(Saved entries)

● ● ●

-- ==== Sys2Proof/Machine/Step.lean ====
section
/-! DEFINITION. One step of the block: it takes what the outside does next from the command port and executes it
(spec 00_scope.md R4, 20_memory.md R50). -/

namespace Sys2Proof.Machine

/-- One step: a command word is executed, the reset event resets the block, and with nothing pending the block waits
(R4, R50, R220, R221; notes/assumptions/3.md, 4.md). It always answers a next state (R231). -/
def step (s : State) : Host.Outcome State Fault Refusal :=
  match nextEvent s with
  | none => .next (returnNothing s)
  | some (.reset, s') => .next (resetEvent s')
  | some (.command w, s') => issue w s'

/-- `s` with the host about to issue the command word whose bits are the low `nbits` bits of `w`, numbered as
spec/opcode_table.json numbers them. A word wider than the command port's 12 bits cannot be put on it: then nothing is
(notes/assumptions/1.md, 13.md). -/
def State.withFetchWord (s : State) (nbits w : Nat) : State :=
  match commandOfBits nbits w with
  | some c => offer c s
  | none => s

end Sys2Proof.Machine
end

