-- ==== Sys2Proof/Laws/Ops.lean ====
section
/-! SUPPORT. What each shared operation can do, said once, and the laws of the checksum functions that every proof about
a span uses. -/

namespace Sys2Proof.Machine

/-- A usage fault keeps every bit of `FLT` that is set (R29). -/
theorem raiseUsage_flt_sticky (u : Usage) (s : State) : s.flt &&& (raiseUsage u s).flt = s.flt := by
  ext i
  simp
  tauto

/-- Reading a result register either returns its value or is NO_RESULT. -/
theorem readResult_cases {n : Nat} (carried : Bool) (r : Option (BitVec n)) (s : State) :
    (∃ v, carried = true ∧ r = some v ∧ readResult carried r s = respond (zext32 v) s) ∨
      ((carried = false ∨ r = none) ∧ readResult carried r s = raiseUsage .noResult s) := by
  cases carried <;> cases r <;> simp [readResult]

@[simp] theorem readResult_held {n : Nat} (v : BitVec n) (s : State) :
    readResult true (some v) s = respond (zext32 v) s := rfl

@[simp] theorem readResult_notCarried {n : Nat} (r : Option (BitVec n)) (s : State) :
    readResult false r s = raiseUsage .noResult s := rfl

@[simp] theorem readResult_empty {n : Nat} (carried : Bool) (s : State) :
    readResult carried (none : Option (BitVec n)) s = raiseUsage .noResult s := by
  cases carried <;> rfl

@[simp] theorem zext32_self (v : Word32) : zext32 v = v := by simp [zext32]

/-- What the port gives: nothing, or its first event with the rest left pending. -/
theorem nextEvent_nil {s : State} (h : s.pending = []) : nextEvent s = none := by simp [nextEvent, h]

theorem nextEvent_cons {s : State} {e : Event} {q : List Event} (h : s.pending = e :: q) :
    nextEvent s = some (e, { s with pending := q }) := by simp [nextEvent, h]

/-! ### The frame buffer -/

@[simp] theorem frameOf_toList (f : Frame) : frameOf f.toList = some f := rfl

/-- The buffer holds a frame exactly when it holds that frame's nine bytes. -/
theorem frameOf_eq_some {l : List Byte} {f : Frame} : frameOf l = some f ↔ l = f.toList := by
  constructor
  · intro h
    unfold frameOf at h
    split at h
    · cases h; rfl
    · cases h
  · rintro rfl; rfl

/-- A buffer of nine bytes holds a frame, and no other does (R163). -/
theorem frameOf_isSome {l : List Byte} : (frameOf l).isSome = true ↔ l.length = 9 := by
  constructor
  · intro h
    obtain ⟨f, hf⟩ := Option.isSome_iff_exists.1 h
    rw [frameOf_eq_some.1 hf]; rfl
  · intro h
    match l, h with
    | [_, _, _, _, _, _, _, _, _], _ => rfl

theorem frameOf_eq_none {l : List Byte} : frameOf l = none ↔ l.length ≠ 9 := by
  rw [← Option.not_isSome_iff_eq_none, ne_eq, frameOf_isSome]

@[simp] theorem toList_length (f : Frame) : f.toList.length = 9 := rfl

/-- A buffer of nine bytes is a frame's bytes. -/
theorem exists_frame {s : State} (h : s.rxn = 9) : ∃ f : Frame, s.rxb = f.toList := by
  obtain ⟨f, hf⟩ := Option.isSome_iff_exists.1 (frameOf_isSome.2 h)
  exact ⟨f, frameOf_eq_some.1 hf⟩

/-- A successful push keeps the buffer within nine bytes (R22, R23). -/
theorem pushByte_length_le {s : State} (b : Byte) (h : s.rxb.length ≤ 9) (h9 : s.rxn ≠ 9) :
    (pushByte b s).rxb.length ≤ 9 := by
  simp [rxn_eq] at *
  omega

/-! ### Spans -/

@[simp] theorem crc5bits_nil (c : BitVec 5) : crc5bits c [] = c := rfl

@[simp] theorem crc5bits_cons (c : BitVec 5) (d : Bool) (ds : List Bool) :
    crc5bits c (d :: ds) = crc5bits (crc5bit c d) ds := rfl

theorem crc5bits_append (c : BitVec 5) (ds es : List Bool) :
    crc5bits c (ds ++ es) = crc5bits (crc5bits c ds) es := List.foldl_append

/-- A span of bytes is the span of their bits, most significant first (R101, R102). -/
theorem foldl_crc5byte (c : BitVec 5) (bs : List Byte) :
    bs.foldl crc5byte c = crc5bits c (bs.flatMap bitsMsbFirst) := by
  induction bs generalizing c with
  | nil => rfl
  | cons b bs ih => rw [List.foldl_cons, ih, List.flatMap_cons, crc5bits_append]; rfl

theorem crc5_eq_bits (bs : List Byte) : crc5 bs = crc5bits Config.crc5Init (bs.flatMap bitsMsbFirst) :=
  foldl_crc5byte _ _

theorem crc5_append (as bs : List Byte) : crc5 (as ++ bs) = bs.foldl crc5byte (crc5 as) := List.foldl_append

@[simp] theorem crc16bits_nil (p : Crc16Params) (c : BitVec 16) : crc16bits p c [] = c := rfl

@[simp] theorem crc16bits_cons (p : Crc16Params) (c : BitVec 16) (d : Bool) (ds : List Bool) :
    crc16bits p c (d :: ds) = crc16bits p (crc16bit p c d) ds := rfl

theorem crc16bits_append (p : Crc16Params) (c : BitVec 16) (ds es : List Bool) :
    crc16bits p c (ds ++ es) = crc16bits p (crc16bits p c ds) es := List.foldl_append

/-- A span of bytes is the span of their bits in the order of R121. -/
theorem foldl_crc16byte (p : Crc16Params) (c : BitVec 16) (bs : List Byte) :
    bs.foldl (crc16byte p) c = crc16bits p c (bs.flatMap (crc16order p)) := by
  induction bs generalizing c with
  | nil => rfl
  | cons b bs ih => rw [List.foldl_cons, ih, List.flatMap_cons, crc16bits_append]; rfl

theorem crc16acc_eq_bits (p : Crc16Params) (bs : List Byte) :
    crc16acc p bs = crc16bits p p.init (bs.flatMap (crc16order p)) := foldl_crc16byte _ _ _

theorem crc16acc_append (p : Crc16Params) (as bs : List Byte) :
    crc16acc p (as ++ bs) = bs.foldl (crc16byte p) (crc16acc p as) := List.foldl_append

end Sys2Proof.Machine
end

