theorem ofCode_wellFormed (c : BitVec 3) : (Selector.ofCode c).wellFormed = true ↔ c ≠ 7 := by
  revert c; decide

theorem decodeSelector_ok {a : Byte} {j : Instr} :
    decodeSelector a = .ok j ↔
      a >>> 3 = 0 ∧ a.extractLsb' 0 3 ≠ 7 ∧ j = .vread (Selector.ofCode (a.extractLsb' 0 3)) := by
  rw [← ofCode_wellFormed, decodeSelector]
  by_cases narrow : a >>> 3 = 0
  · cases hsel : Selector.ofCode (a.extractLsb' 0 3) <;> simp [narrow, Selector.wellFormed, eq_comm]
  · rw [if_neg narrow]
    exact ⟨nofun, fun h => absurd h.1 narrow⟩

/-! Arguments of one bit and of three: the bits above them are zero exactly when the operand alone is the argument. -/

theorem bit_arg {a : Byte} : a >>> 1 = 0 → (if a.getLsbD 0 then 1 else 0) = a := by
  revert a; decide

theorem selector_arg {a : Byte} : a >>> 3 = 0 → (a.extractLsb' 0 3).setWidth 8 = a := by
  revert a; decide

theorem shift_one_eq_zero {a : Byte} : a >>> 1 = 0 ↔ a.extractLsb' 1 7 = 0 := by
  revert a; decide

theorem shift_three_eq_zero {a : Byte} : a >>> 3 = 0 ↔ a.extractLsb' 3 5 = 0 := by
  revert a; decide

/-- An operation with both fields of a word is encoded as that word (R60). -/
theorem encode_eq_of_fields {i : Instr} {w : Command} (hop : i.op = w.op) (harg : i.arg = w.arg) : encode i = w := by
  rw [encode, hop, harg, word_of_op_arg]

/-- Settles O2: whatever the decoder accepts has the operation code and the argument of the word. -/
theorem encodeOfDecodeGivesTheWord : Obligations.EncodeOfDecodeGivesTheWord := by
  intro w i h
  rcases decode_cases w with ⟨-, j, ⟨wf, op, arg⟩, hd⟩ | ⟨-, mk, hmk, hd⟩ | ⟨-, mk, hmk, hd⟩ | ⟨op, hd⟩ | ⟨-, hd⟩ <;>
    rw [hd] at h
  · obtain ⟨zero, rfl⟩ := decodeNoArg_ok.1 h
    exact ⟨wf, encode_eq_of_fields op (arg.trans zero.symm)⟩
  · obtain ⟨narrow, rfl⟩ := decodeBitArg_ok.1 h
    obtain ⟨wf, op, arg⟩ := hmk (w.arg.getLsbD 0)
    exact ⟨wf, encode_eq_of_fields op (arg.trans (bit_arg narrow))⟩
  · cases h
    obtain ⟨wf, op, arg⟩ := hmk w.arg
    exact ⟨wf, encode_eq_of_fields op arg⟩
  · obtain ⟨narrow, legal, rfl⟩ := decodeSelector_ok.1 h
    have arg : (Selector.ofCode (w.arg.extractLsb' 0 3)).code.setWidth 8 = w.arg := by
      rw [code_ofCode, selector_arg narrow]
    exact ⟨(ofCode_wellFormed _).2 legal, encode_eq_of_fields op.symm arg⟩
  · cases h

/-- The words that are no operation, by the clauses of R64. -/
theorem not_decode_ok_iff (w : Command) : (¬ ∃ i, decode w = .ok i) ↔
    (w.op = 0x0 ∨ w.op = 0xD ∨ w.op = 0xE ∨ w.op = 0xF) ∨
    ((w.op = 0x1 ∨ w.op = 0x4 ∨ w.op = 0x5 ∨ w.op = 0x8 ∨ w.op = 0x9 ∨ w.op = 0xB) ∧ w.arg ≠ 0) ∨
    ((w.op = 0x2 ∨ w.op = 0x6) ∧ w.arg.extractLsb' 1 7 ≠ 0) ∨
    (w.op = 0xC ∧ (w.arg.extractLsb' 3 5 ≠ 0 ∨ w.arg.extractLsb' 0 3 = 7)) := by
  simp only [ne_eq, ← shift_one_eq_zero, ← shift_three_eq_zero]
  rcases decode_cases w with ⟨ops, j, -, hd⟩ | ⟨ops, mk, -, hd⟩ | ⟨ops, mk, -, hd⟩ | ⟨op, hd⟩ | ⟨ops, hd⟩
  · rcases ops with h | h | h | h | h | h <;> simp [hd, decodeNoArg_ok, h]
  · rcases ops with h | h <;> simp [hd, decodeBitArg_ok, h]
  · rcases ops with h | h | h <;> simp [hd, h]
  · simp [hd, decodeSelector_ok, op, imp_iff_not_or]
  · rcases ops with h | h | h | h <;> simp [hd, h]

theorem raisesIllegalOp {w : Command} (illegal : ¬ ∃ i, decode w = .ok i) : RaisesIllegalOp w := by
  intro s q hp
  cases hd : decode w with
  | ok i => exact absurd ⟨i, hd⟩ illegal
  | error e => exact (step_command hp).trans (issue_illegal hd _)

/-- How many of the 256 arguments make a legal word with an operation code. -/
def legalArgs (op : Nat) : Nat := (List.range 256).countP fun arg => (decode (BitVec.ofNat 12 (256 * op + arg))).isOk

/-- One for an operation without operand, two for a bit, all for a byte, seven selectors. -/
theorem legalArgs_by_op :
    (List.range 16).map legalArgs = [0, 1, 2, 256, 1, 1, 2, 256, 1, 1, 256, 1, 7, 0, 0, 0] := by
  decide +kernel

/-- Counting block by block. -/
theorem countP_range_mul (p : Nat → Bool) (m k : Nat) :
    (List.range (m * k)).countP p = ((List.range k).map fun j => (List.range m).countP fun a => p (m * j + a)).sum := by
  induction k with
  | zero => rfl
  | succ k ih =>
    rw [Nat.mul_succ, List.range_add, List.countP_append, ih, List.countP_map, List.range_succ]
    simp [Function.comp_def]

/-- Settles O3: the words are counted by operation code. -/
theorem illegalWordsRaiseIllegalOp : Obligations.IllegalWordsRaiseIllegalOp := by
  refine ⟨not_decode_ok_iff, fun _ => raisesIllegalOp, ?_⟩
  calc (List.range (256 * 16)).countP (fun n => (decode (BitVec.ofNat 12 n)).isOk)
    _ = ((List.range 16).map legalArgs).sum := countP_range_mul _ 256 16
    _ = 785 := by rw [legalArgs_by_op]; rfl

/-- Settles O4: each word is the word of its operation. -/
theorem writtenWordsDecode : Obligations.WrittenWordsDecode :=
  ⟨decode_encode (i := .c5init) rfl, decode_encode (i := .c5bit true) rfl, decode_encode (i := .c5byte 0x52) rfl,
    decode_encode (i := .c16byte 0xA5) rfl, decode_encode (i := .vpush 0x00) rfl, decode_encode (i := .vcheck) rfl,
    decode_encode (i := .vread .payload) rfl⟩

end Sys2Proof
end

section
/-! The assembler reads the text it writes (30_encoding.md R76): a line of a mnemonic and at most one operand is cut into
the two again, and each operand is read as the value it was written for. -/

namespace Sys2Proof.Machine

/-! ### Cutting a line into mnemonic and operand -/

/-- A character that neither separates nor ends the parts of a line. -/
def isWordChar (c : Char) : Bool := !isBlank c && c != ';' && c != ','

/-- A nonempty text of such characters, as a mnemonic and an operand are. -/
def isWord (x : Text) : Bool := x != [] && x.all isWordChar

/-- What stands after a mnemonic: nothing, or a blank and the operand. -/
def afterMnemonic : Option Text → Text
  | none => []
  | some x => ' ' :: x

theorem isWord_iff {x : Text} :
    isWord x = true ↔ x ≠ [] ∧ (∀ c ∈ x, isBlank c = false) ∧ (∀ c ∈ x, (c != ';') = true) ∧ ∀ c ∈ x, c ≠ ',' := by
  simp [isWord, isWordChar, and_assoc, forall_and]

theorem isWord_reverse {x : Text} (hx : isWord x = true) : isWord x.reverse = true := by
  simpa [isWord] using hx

● ● ●

● **Exercise brief**: Please show the lines in the entries above that hold the string "notes".

● **Result of this task**:
(R4, R50, R220, R221; notes/assumptions/3.md, 4.md). It always answers a next state (R231). -/
(notes/assumptions/1.md, 13.md). -/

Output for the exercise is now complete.